Я вхожу в подъезд нашего дома, стараясь держаться спокойно и благовоспитанно. Я не позволяю себе оглянуться. А вдруг он смотрит мне вслед?

Но на лестнице сразу исчезают моя сдержанность и благовоспитанность. Я перескакиваю через три ступеньки. Я нетерпеливо стучу в дверь – звонки давно не действуют.

Дверь открывается.

– Что ты так колотишь? Подождать не можешь? Пожар? Потоп? Что случилось?

– Случилось! – кричу я. – Случилось! Гумилев! Гумилев…

– Что случилось с Гумилевым?

– Гумилев меня проводил! – кричу я в упоенье.

Но дома меня не понимают.

– Ну и?..

Как “ну и…”? Разве это не чудо? Не торжество?

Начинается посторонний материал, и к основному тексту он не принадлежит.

/-- The last 0x20 bytes of a slot: WCOUNT, CRC and SEAL (Table 12.5). -/
def slotTail (body : List Byte) (wcount : Word) (sealed : Bool) : List Byte :=
  let c := crc32 body
  leBytes 4 wcount.toNat ++ leBytes 4 c.toNat ++ List.replicate 8 0 ++ leBytes 4 (if sealed then (c ^^^ 0x5EA15EA1#32).toNat else 0)
    ++ List.replicate 12 0

/-- The 4,096 bytes of a Manifest slot. -/
def slotBytes (s : State) (slot : Nat) : List Byte := match s.slotAt slot with
  | none =>
    let body := slotFree slot 0
    body ++ slotTail body 0 false
  | some m => match m.raw with
    | some l => padTo 4096 l
    | none =>
      let body := if m.sealed && knownItem m.item then padTo 0xFE0 m.data
        else slotFree slot (2 * m.seq + (if m.sealed then 1 else 2))
      body ++ slotTail body m.wcount m.sealed

/-- The slots that MAN_LIST shows for an area: its own, then the successors of those retired (R354). -/
def areaSlots (s : State) (a : Nat) : List Nat :=
  let r := areaRange a
  let own := (List.range r.2).map (fun (i : Nat) => i + r.1)
  own ++ (own.filterMap (fun (k : Nat) => (s.repair.succ.find? (fun (p : Nat × Nat) => p.1 = k)).map (fun (p : Nat × Nat) => p.2)))

/-- BERTH, CAUSE and TIDE of a slot. -/
def slotOwner (s : State) (n : Nat) : Nat × Nat × Nat := match (s.slotAt n).map (fun (m : ManSlot) => m.item) with
  | some (.record b c t) => (b, c, t)
  | _ => (if n < 768 then n / 16 else 0xFF, 0, 0)

/-- A slot's write count. -/
def wcountOf (s : State) (n : Nat) : Nat := ((s.slotAt n).map (fun (m : ManSlot) => m.wcount.toNat)).getD 0

/-- One slot of MAN_LIST. -/
def listEntry (s : State) (n : Nat) : List Byte :=
  let x := s.slotOwner n
  leBytes 2 n ++ leBytes 1 x.1 ++ leBytes 1 x.2.1 ++ leBytes 6 x.2.2
    ++ leBytes 1 (if s.slotRetired n then 2 else if s.slotSealed n then 1 else 0) ++ [0]
    ++ leBytes 4 (s.wcountOf n)

/-- The body of MAN_LIST. -/
def listBody (s : State) (area berth first count : Nat) : List Byte :=
  let l := (s.areaSlots area).filter (fun (n : Nat) => berth = 0xFF || (s.slotOwner n).1 = berth)
  leBytes 2 l.length ++ [0, 0] ++ ((l.drop first).take count).flatMap s.listEntry

/-- A sealed record that MAN_CLEAR frees. -/
def clears (area berth before : Nat) (m : ManSlot) : Bool := match m.item with
  | .record b _ t => m.sealed && !m.retired && (b = 0xFF) = (area = 1) && (berth = 0xFF || b = berth) && t < before
  | _ => false

/-- MAN_CLEAR. -/
def goClearMan (s : State) (o : Origin) (q : List Byte) : State :=
  let p := clears (leAt q 0 1) (leAt q 1 1) (leAt q 4 6)
  (s.freeSlot p).respond o 0x0603 .ok (leBytes 2 (s.man.countP p))

/-- Check 3 and 4 of a berth named by a byte that may be 0xFF. -/
def anyBerth (s : State) (q : List Byte) (o : Nat) (fenced : Bool) : List Check :=
  if leAt q o 1 = 0xFF then [] else s.berthChecks q o fenced

/-! ### Capture (R321, R342, R343) -/

/-- The trigger fields of CAP_ARM fit. -/
def capFits (q : List Byte) : Bool :=
  let c := leAt q 2 1
  let e := leAt q 3 1
  leAt q 1 1 ≤ 3 && leAt q 4 2 + leAt q 6 2 ≤ 200 && leAt q 10 2 = 0
    && (leAt q 1 1 ≠ 1 || (c < 27 && c ≠ 5 && c ≠ 15 && (if c < 20 then e < 4 && e / 2 = c % 2 else e < 2)))

/-- The comparator that a number names. -/
def compNo (n : Nat) : Fin 27 := if h : n < 27 then ⟨n, h⟩ else 0

/-- CAP_ARM: it is delivered at the next boundary. -/
def goCapArm (s : State) (o : Origin) (q : List Byte) : State :=
  let at_ := s.now + tideLen
  let trig := leAt q 1 1
  let wait := leAt q 8 2
  let arm : CapArm := { origin := o, pre := leAt q 4 2, post := leAt q 6 2, at_ := at_
                        trig := if trig = 0 then .now else if trig = 1 then .edge (compNo (leAt q 2 1)) (leAt q 3 1 % 2 = 0) else .fault
                        until_ := if wait = 0 then none else some (at_ + wait * 100000000)
                        stamp := if trig = 0 then some at_ else none }
  { s with later := s.later ++ [.capArm (berthAt q 0) arm (trig = 3)] }

/-- CAP_ARM at its delivery boundary: a capture that is still pending ends, the frozen window is released, and the new one is
armed; a disarm completes (R321, R342). -/
def armCapture (s : State) (b : BerthId) (arm : CapArm) (disarm : Bool) : State :=
  let s := match s.tele[b].arm with
    | some a => (s.atTele b (fun (t : Tele) => { t with arm := none })).respond a.origin 0x0604 .superseded
    | none => s
  let s := s.atTele b (fun (t : Tele) => t.releaseWindow s.usNow)
  if disarm then { s with freeCtr := s.freeCtr + 1 }.respond arm.origin 0x0604 .ok (freeBytes s.freeCtr 0 16)
  else s.atTele b (fun (t : Tele) => { t with arm := some arm })

/-- The frozen window's bytes from an offset (R343). -/
def windowBytes (s : State) (b : BerthId) (f : CapFrozen) (off len : Nat) : List Byte :=
  (((List.range ((off % 8 + len + 7) / 8)).flatMap (fun (i : Nat) => s.ringRead b (f.first + off / 8 + i))).drop (off % 8)).take len

/-- CAP_READ. -/
def goCapRead (s : State) (o : Origin) (q : List Byte) : State :=
  let b := berthAt q 0
  match s.tele[b].frozen with
  | none => s.respond o 0x0605 .notPermitted
  | some f =>
    let body := s.windowBytes b f (leAt q 4 4) (leAt q 8 2)
    (if leAt q 1 1 % 2 = 1 then s.atTele b (fun (t : Tele) => t.releaseWindow s.usNow) else s).respond o 0x0605 .ok body

/-- A read beyond the frozen window. -/
def capBeyond (s : State) (q : List Byte) : Bool := match s.tele[berthAt q 0].frozen with
  | some f => decide (8 * f.size < leAt q 4 4 + leAt q 8 2)
  | none => false

/-! ### Glaze (R432–R434) -/

/-- An entry of a Glaze image is in range (Table 15.9). -/
def glazeEntryOk (e : List Byte) : Bool :=
  let u := leAt e 0 1
  let c := leAt e 1 1
  let off := (BitVec.ofNat 16 (leAt e 4 2)).toInt
  (if c < 8 then u < 48 else c < 10 && u < 6) && 0x7333 ≤ leAt e 2 2 && leAt e 2 2 ≤ 0x8CCC && -1000 ≤ off && off ≤ 1000 && leAt e 6 2 = 0

/-- The entries of an image. -/
def glazeEntries (l : List Byte) : List (List Byte) := pieces 8 (min 396 (leAt l 6 2)) (l.drop 16)

/-- An image is in order (R433 step 2). -/
def glazeOk (l : List Byte) : Bool :=
  let n := leAt l 6 2
  let names := (glazeEntries l).map (fun (e : List Byte) => leAt e 0 2)
  leAt l 0 4 = 0x474C5A45 && leAt l 4 2 = 4 && n ≤ 396 && leAt l 8 2 = 16 + 8 * n && leAt l 10 2 = 0 && (glazeEntries l).all glazeEntryOk
    && decide names.Nodup

/-- The last segment has arrived. -/
def checkGlaze (s : State) (o : Origin) : State :=
  let l := padTo 3184 s.glazeStage
  if !glazeCrcOk l then s.respond o 0x0606 .integrity
  else if !glazeOk l then s.respond o 0x0606 .badArg
  else
    let img := l.take (leAt l 8 2)
    let x := s.writeVersion 2 .glaze (fun (i : ManItem) => i = .glaze) img
    if x.1 then { x.2 with later := x.2.later ++ [.glaze img o] } else s.respond o 0x0606 .noResource

/-- GLAZE_WRITE. -/
def goGlaze (s : State) (o : Origin) (q : List Byte) : State :=
  let off := leAt q 2 2
  let s : State := { s with glazeStage := splice (if off = 0 then [] else s.glazeStage) off (q.drop 8) }
  if leAt q 0 1 = 0 then s.respond o 0x0606 .ok else s.checkGlaze o

end State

Я бегу в залу, кружусь волчком по паркету, ношусь взад и вперед большими парадными, “далькрозированными” прыжками, чтобы как-нибудь выразить свой восторг. И вдруг на бегу поджимаю ногу и падаю навзничь. Этому меня тоже научила ритмическая гимнастика. Это совсем не опасно. Но мой отец в отчаянии:

– Сумасшедшая! Спину сломаешь. Довольно, довольно!.. Успокойся!..

Но я ничего не слышу. Я в экстазе, в пароксизме радости.

Такой экстаз, такой пароксизм радости я видела только раз в моей жизни, много лет спустя, в фильме “La ruе́e vers l’or”[8] – Чаплин от восторга выпускает пух из подушек и, совсем как я когда-то, неистовствует.

Успокойся!.. Но разве можно успокоиться? И разве можно будет сегодня ночью уснуть? И как далеко до завтра, до после-послезавтра!..

Но уснуть все же удается. И завтра очень скоро наступает. И в Студии все идет совсем обыкновенно – лекция Чуковского. Лекция Лозинского. И вот уже конец. И надо идти по той самой дороге, где вчера…

Я нарочно задерживаюсь, чтобы одной возвратиться домой, чтобы все снова пережить. Вот тут, в вестибюле, он сказал: “Нам по дороге”, – и распахнул дверь и снял шляпу, пропуская меня, будто я важная дама. До чего он вежлив и церемонен…

Я иду по тому же тротуару, по которому я вчера шла вместе с Гумилевым, и повторяю: “Из вас выйдет толк…”

Мне кажется, что Гумилев все еще идет рядом со мной. Как глупо я вела себя вчера. Вряд ли он еще раз захочет проводить меня домой. Но и этого единственного раза и воспоминаний о нем мне хватит надолго. На очень долго.

– О чем вы так задумались?

Я подымаю глаза и вижу Гумилева. Он стоит в своем коричневом поношенном пиджаке, в фетровой шляпе, с портфелем под мышкой, прислонившись к стене, так спокойно, будто он у себя дома, а не на улице.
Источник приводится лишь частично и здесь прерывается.